DATA FOR REVIEW Block Start
-- ==== Sys2Proof/Decode.lean ====
section
/-! DEFINITION. The command format `CMD` (rules R62, R63, R69): decoding a command word, total on all 130-bit words, and the
encoder written from the same table. -/

namespace Sys2Proof

/-- Bits 129:128 of a command word, the opcode (rule R62). -/
def opField (w : CmdWord) : BitVec 2 := w.extractLsb' 128 2

/-- Bits 127:0 of a command word, the operand (rule R62). -/
def dataField (w : CmdWord) : Word := w.extractLsb' 0 128

/-- The command of an opcode and an operand (the opcode map of rule R63).  The four tests are the four values of `op`. -/
def decodeOp (op : BitVec 2) (data : Word) : Instr :=
  if op = 0b01#2 then .ldkey data
  else if op = 0b10#2 then .enc data
  else if op = 0b11#2 then .dec data
  else .rsvd data

/-- The command of a command word.  Rule R67: "A decoder of `cmd` is total". -/
def decodeCmd (w : CmdWord) : Instr := decodeOp (opField w) (dataField w)

/-- The word the command ports carry (rule R62: `{cmd_op[1:0], cmd_data[127:0]}`). -/
def portWord (p : PortIn) : CmdWord := p.cmdOp ++ p.cmdData

/-- Why a number is no command. -/
inductive DecodeError where
  /-- The number has a bit above bit 129, where the command word has none (rule R69). -/
  | widerThanCommandWord
  deriving DecidableEq, Repr

/-- The command that a number stands for, total on every number: rejected by name when it does not fit the 130 bits. -/
def decodeWord (w : Nat) : Except DecodeError Instr :=
  if cmdWordFits w then .ok (decodeCmd (BitVec.ofNat 130 w)) else .error .widerThanCommandWord

/-- The instruction read from a table row's word of `nbits` bits (spec/opcode_table.json numbers the 130 bits of `cmd`, bit 0
the least significant; rule R62); every bit above `nbits` is 0. -/
def decodeTableWord (nbits w : Nat) : Option Instr :=
  match decodeWord (w % 2 ^ nbits) with
  | .ok i => some i
  | .error _ => none

/-- The opcode of a command (rule R63). -/
def Instr.opcode : Instr → BitVec 2
  | .rsvd _ => 0b00#2
  | .ldkey _ => 0b01#2
  | .enc _ => 0b10#2
  | .dec _ => 0b11#2

/-- The operand of a command (rule R63). -/
def Instr.data : Instr → Word
  | .rsvd d => d
  | .ldkey d => d
  | .enc d => d
  | .dec d => d

/-- The command word of a command (rule R62). -/
def encode (i : Instr) : CmdWord := i.opcode ++ i.data

end Sys2Proof
end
DATA FOR REVIEW Block End
→ **ABOUT THIS TASK**
List every line above containing the word "BitVec".

→ **SOLUTION FOR THIS TASK**
def opField (w : CmdWord) : BitVec 2 := w.extractLsb' 128 2
def decodeOp (op : BitVec 2) (data : Word) : Instr :=
  if cmdWordFits w then .ok (decodeCmd (BitVec.ofNat 130 w)) else .error .widerThanCommandWord
def Instr.opcode : Instr → BitVec 2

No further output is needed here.